> **THE PROBLEM**
Your answer must contain each line of the listing in which "Field" appears, copied in full.
§ §
/-! ## `State.phy` -/

@[simp] theorem State.phy_regs (s : State) (p : Port) (f : PhySt → PhySt) : (s.phy p f).regs = s.regs := rfl
@[simp] theorem State.phy_dev (s : State) (p : Port) (f : PhySt → PhySt) : (s.phy p f).dev = s.dev := rfl
@[simp] theorem State.phy_rings (s : State) (p : Port) (f : PhySt → PhySt) : (s.phy p f).rings = s.rings := rfl
@[simp] theorem State.phy_mbox (s : State) (p : Port) (f : PhySt → PhySt) : (s.phy p f).mbox = s.mbox := rfl
@[simp] theorem State.phy_staging (s : State) (p : Port) (f : PhySt → PhySt) : (s.phy p f).staging = s.staging := rfl
@[simp] theorem State.phy_notice (s : State) (p : Port) (f : PhySt → PhySt) : (s.phy p f).notice = s.notice := rfl
@[simp] theorem State.phy_stop (s : State) (p : Port) (f : PhySt → PhySt) : (s.phy p f).stop = s.stop := rfl
@[simp] theorem State.phy_role (s : State) (p : Port) (f : PhySt → PhySt) : (s.phy p f).role = s.role := rfl
@[simp] theorem State.phy_island (s : State) (p : Port) (f : PhySt → PhySt) : (s.phy p f).island = s.island := rfl
@[simp] theorem State.phy_islandE (s : State) (p : Port) (f : PhySt → PhySt) : (s.phy p f).islandE = s.islandE := rfl
@[simp] theorem State.phy_returnTick (s : State) (p : Port) (f : PhySt → PhySt) : (s.phy p f).returnTick = s.returnTick := rfl
@[simp] theorem State.phy_supply (s : State) (p : Port) (f : PhySt → PhySt) : (s.phy p f).supply = s.supply := rfl
@[simp] theorem State.phy_feeds (s : State) (p : Port) (f : PhySt → PhySt) : (s.phy p f).feeds = s.feeds := rfl
@[simp] theorem State.phy_monRepeat (s : State) (p : Port) (f : PhySt → PhySt) : (s.phy p f).monRepeat = s.monRepeat := rfl
@[simp] theorem State.phy_chipFailed (s : State) (p : Port) (f : PhySt → PhySt) : (s.phy p f).chipFailed = s.chipFailed := rfl
@[simp] theorem State.phy_otp (s : State) (p : Port) (f : PhySt → PhySt) : (s.phy p f).otp = s.otp := rfl
@[simp] theorem State.phy_busV (s : State) (p : Port) (f : PhySt → PhySt) : (s.phy p f).busV = s.busV := rfl
@[simp] theorem State.phy_adcCheck (s : State) (p : Port) (f : PhySt → PhySt) : (s.phy p f).adcCheck = s.adcCheck := rfl
@[simp] theorem State.phy_adcRepeat (s : State) (p : Port) (f : PhySt → PhySt) : (s.phy p f).adcRepeat = s.adcRepeat := rfl
@[simp] theorem State.phy_calNext (s : State) (p : Port) (f : PhySt → PhySt) : (s.phy p f).calNext = s.calNext := rfl
@[simp] theorem State.phy_adcCal (s : State) (p : Port) (f : PhySt → PhySt) : (s.phy p f).adcCal = s.adcCal := rfl
@[simp] theorem State.phy_svc (s : State) (p : Port) (f : PhySt → PhySt) : (s.phy p f).svc = s.svc := rfl
@[simp] theorem State.phy_planned (s : State) (p : Port) (f : PhySt → PhySt) : (s.phy p f).planned = s.planned := rfl
@[simp] theorem State.phy_bud (s : State) (p : Port) (f : PhySt → PhySt) : (s.phy p f).bud = s.bud := rfl
@[simp] theorem State.phy_led (s : State) (p : Port) (f : PhySt → PhySt) : (s.phy p f).led = s.led := rfl
@[simp] theorem State.phy_pair (s : State) (p : Port) (f : PhySt → PhySt) : (s.phy p f).pair = s.pair := rfl
@[simp] theorem State.phy_spi (s : State) (p : Port) (f : PhySt → PhySt) : (s.phy p f).spi = s.spi := rfl
@[simp] theorem State.phy_smb (s : State) (p : Port) (f : PhySt → PhySt) : (s.phy p f).smb = s.smb := rfl
@[simp] theorem State.phy_weft (s : State) (p : Port) (f : PhySt → PhySt) : (s.phy p f).weft = s.weft := rfl
@[simp] theorem State.phy_tim (s : State) (p : Port) (f : PhySt → PhySt) : (s.phy p f).tim = s.tim := rfl
@[simp] theorem State.phy_snap (s : State) (p : Port) (f : PhySt → PhySt) : (s.phy p f).snap = s.snap := rfl
@[simp] theorem State.phy_flash (s : State) (p : Port) (f : PhySt → PhySt) : (s.phy p f).flash = s.flash := rfl
@[simp] theorem State.phy_boot (s : State) (p : Port) (f : PhySt → PhySt) : (s.phy p f).boot = s.boot := rfl
@[simp] theorem State.phy_pow (s : State) (p : Port) (f : PhySt → PhySt) : (s.phy p f).pow = s.pow := rfl
@[simp] theorem State.phy_polFlash (s : State) (p : Port) (f : PhySt → PhySt) : (s.phy p f).polFlash = s.polFlash := rfl
@[simp] theorem State.phy_retiredMask (s : State) (p : Port) (f : PhySt → PhySt) : (s.phy p f).retiredMask = s.retiredMask := rfl
@[simp] theorem State.phy_retiredFeeds (s : State) (p : Port) (f : PhySt → PhySt) : (s.phy p f).retiredFeeds = s.retiredFeeds := rfl
@[simp] theorem State.phy_marks (s : State) (p : Port) (f : PhySt → PhySt) : (s.phy p f).marks = s.marks := rfl
@[simp] theorem State.phy_time (s : State) (p : Port) (f : PhySt → PhySt) : (s.phy p f).time = s.time := rfl
@[simp] theorem State.phy_frac (s : State) (p : Port) (f : PhySt → PhySt) : (s.phy p f).frac = s.frac := rfl
@[simp] theorem State.phy_up (s : State) (p : Port) (f : PhySt → PhySt) : (s.phy p f).up = s.up := rfl
@[simp] theorem State.phy_served2 (s : State) (p : Port) (f : PhySt → PhySt) : (s.phy p f).served2 = s.served2 := rfl
@[simp] theorem State.phy_freeCount (s : State) (p : Port) (f : PhySt → PhySt) : (s.phy p f).freeCount = s.freeCount := rfl
@[simp] theorem State.phy_islRole (s : State) (p : Port) (f : PhySt → PhySt) : (s.phy p f).islRole = s.islRole := rfl
@[simp] theorem State.phy_updates (s : State) (p : Port) (f : PhySt → PhySt) : (s.phy p f).updates = s.updates := rfl
@[simp] theorem State.phy_pending (s : State) (p : Port) (f : PhySt → PhySt) : (s.phy p f).pending = s.pending := rfl
@[simp] theorem State.phy_rd (s : State) (p : Port) (f : PhySt → PhySt) (F : Field) (i : Nat) : (s.phy p f).rd F i = s.rd F i := rfl
@[simp] theorem State.phy_on (s : State) (p : Port) (f : PhySt → PhySt) (F : Field) (i : Nat) : (s.phy p f).on F i = s.on F i := rfl
@[simp] theorem State.phy_ring (s : State) (p : Port) (f : PhySt → PhySt) (q : Fin 40) : (s.phy p f).ring q = s.ring q := rfl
§ §
> **EXERCISE RESULT**
@[simp] theorem State.phy_rd (s : State) (p : Port) (f : PhySt → PhySt) (F : Field) (i : Nat) : (s.phy p f).rd F i = s.rd F i := rfl
@[simp] theorem State.phy_on (s : State) (p : Port) (f : PhySt → PhySt) (F : Field) (i : Nat) : (s.phy p f).on F i = s.on F i := rfl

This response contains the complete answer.